-- Data shown --
-- ==== Sys2Proof/Machine/Image.lean ====
section
/-! DEFINITION. The configuration image: its layout (R59–R66), the fields of its records (R67–R74), the conditions across
records (R75), validation in the order of Table 3-27 (R76), and writing and committing a slot (R77, R78). -/

namespace Sys2Proof.Machine

/-- One entry of the section directory (Table 3-2). -/
structure Section where
  kind : Nat
  cls : Nat
  count : Nat
  off : Nat
  len : Nat
  crc : Nat
deriving DecidableEq, Repr

/-- One record: its type, the image offset of its frame, its body. -/
structure RawRec where
  kind : Nat
  off : Nat
  body : List Octet
deriving DecidableEq, Repr

/-- The class of a section: 0 unit-local, 1 shared (Table 3-3). -/
def sectionClass (k : Nat) : Nat := if [0x03, 0x09, 0x0B, 0x0C].contains k then 0 else 1

/-- The sections that an image must contain (Table 3-3). -/
def requiredSections : List Nat := [0x01, 0x02, 0x03, 0x04, 0x05, 0x06, 0x07, 0x0C]

/-- A record type: its section, least and most records, body octets and octets of its key (Table 3-6). -/
structure RecType where
  kind : Nat
  least : Nat
  most : Nat
  body : Nat
  key : Nat
deriving DecidableEq, Repr

/-- Table 3-6 with the keys of Tables 3-7 to 3-25. -/
def recTypes : List RecType :=
  [⟨0x0101, 1, 1, 40, 0⟩, ⟨0x0201, 1, 1, 48, 0⟩, ⟨0x0301, 1, 1, 24, 0⟩, ⟨0x0401, 1, 8192, 20, 2⟩,
   ⟨0x0402, 2, 4096, 8, 2⟩, ⟨0x0501, 0, 4096, 16, 8⟩, ⟨0x0502, 4, 4, 24, 1⟩, ⟨0x0601, 1, 28, 12, 1⟩,
   ⟨0x0602, 0, 256, 24, 2⟩, ⟨0x0603, 0, 1, 12, 0⟩, ⟨0x0701, 2, 2, 20, 1⟩, ⟨0x0702, 1, 1280, 12, 3⟩,
   ⟨0x0703, 0, 3840, 20, 2⟩, ⟨0x0801, 0, 6, 16, 1⟩, ⟨0x0901, 1, 24, 16, 1⟩, ⟨0x0A01, 1, 64, 8, 1⟩,
   ⟨0x0B01, 1, 24, 8, 1⟩, ⟨0x0C01, 1, 2, 28, 1⟩, ⟨0x0C02, 1, 16, 12, 1⟩]

/-- The key of a record as a number that rises with it (R63). A key of several fields counts its leading field first. -/
def RawRec.key (r : RawRec) : Nat :=
  if r.kind = 0x0702 then ofBe (r.body.take 3)
  else ofLe (r.body.take ((recTypes.find? (fun t => decide (t.kind = r.kind))).elim 0 (·.key)))

/-- The first check of a list that does not hold, as its code and detail word. -/
def firstFail : List (Bool × Nat × Nat) → Except (Nat × Nat) Unit
  | [] => .ok ()
  | (c, e) :: rest => if c then firstFail rest else .error e

/-- Step 1 of Table 3-27: the header (Table 3-1), from its 128 octets. -/
def headerChecks (h : List Octet) : List (Bool × Nat × Nat) :=
  [(decide (slice h 0 4 = [0x43#8, 0x4D#8, 0x43#8, 0x46#8]), 1, 0), (decide (getLe h 4 2 = 1), 1, 4), (decide (getLe h 6 2 = 128), 1, 6),
   (decide (getLe h 8 4 % 4 = 0 ∧ 1024 ≤ getLe h 8 4 ∧ getLe h 8 4 ≤ 2097152), 1, 8),
   (decide (1 ≤ getLe h 16 2 ∧ getLe h 16 2 ≤ 12), 1, 16)]

/-- A big-endian number of 48 octets. -/
def coord (b : List Octet) (off : Nat) : BitVec 384 := BitVec.ofNat 384 (ofBe (slice b off 48))

/-- Steps 2 and 3: the trailer (R65) against the fuse bank (Table 13-7), `b` the image to its length. Table 3-27 names no step for the
trailer's reserved octets; here they are checked in step 2 with code 0x02 (DESIGN CHOICE, log 154). -/
def trailerChecks (f : Fuse) (b : List Octet) : List (Bool × Nat × Nat) :=
  let t := b.length - 208
  let k := getLe b (t + 4) 1
  let x := slice b (t + 16) 96
  [(decide (slice b t 4 = [0x43#8, 0x4D#8, 0x43#8, 0x53#8]), 2, t),
   (decide (k < 4) && bit f.cfgProg k && !bit f.cfgRevoked k && (match f.life with
      | .provision | .field | .service => true | .vendor | .retired => false), 2, t + 4),
   (zeros b (t + 5) 11, 2, t + 5),
   (decide (Config.sha384 x = (f.cfg[k]?).getD 0#384), 2, t + 16),
   (Config.ecdsaVerify (coord b (t + 16)) (coord b (t + 64)) (coord b (t + 112)) (coord b (t + 160)) (b.take (t + 112)), 3, t + 112)]

/-- The directory of an image. -/
def directory (b : List Octet) : List Section :=
  (List.range (getLe b 16 2)).map fun i =>
    let e := slice b (128 + 16 * i) 16
    ⟨getLe e 0 1, getLe e 1 1, getLe e 2 2, getLe e 4 4, getLe e 8 4, getLe e 12 4⟩

/-- Step 4: each entry against the one before it, from index `i`; `last` is the type before and `next` the offset at which
the section must start (R60; without gaps, DEDUCED, log 51). -/
def dirChecks : List Section → Nat → Nat → Nat → Nat → List (Bool × Nat × Nat)
  | [], _, _, next, limit => [(decide (next = limit), 4, 128)]
  | e :: rest, i, last, next, limit =>
    (decide (last < e.kind ∧ e.kind ≤ 12) && decide (e.cls = sectionClass e.kind) && decide (e.off = next) &&
      decide (e.off + e.len ≤ limit), 4, 128 + 16 * i) ::
      dirChecks rest (i + 1) e.kind (ceilDiv (e.off + e.len) 4 * 4) limit

/-- Steps 4 to 6: directory, section CRCs, shared digest. A required section that is absent, or a gap or overlap before the trailer, has
no offset of its own: its detail word is 128, the first directory entry (DESIGN CHOICE, log 156). -/
def sectionChecks (b : List Octet) : List (Bool × Nat × Nat) :=
  let d := directory b
  let shared := d.filter (fun e => decide (e.cls = 1))
  let msg := slice b 12 4 ++ shared.flatMap (fun e => leBytes 1 e.kind ++ leBytes 4 e.len ++ slice b e.off e.len)
  dirChecks d 0 0 (128 + 16 * d.length) (b.length - 208) ++
  [(requiredSections.all (fun k => d.any (fun e => decide (e.kind = k))), 4, 128)] ++
  d.map (fun e => (decide (crc32c (slice b e.off e.len) = e.crc), 5, e.off)) ++
  [(decide (coord b 32 = Config.sha384 msg), 6, 32)]

/-- The records of a section's octets from image offset `off`, with a flag that their frames hold (R62); at most `fuel`. -/
def readRecs : Nat → Nat → Nat → List Octet → List (Bool × RawRec)
  | 0, _, _, _ => []
  | fuel + 1, sec, off, bs =>
    if bs = [] then []
    else
      let kind := getLe bs 0 2
      let len := getLe bs 2 2
      let ok := match recTypes.find? (fun t => decide (t.kind = kind)) with
        | some t => decide (t.kind / 256 = sec) && decide (len = t.body + 8) && decide (len ≤ bs.length) &&
            decide (getLe bs (len - 4) 4 = crc32c (bs.take (len - 4)))
        | none => false
      if ok then (true, ⟨kind, off, slice bs 4 (len - 8)⟩) :: readRecs fuel sec (off + len) (bs.drop len)
      else [(false, ⟨kind, off, []⟩)]

/-- The records of a section. -/
def Section.recs (b : List Octet) (e : Section) : List (Bool × RawRec) := readRecs (e.len / 8 + 1) e.kind e.off (slice b e.off e.len)

/-- Records in ascending order of type and key (R63). -/
def orderChecks : List RawRec → List (Bool × Nat × Nat)
  | a :: b :: rest => (decide (a.kind < b.kind ∨ (a.kind = b.kind ∧ a.key < b.key)), 7, b.off) :: orderChecks (b :: rest)
  | _ => []

/-- Step 7 for one section: frames, order, counts. -/
def recordChecks (b : List Octet) (e : Section) : List (Bool × Nat × Nat) :=
  let rs := e.recs b
  let raw := rs.map (·.2)
  rs.map (fun r => (r.1, 7, r.2.off)) ++ orderChecks raw ++
  [((recTypes.filter (fun t => decide (t.kind / 256 = e.kind))).all (fun t =>
      let n := (raw.filter (fun r => decide (r.kind = t.kind))).length
      decide (t.least ≤ n ∧ n ≤ t.most)) && decide (raw.length = e.count), 7, e.off)]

-- Prompt --
Where the line containing "[((recTypes.filter (fun t" appears in the data above, begin there and reproduce every line to the end exactly; include nothing else.

-- Response to the task --
  [((recTypes.filter (fun t => decide (t.kind / 256 = e.kind))).all (fun t =>
      let n := (raw.filter (fun r => decide (r.kind = t.kind))).length
      decide (t.least ≤ n ∧ n ≤ t.most)) && decide (raw.length = e.count), 7, e.off)]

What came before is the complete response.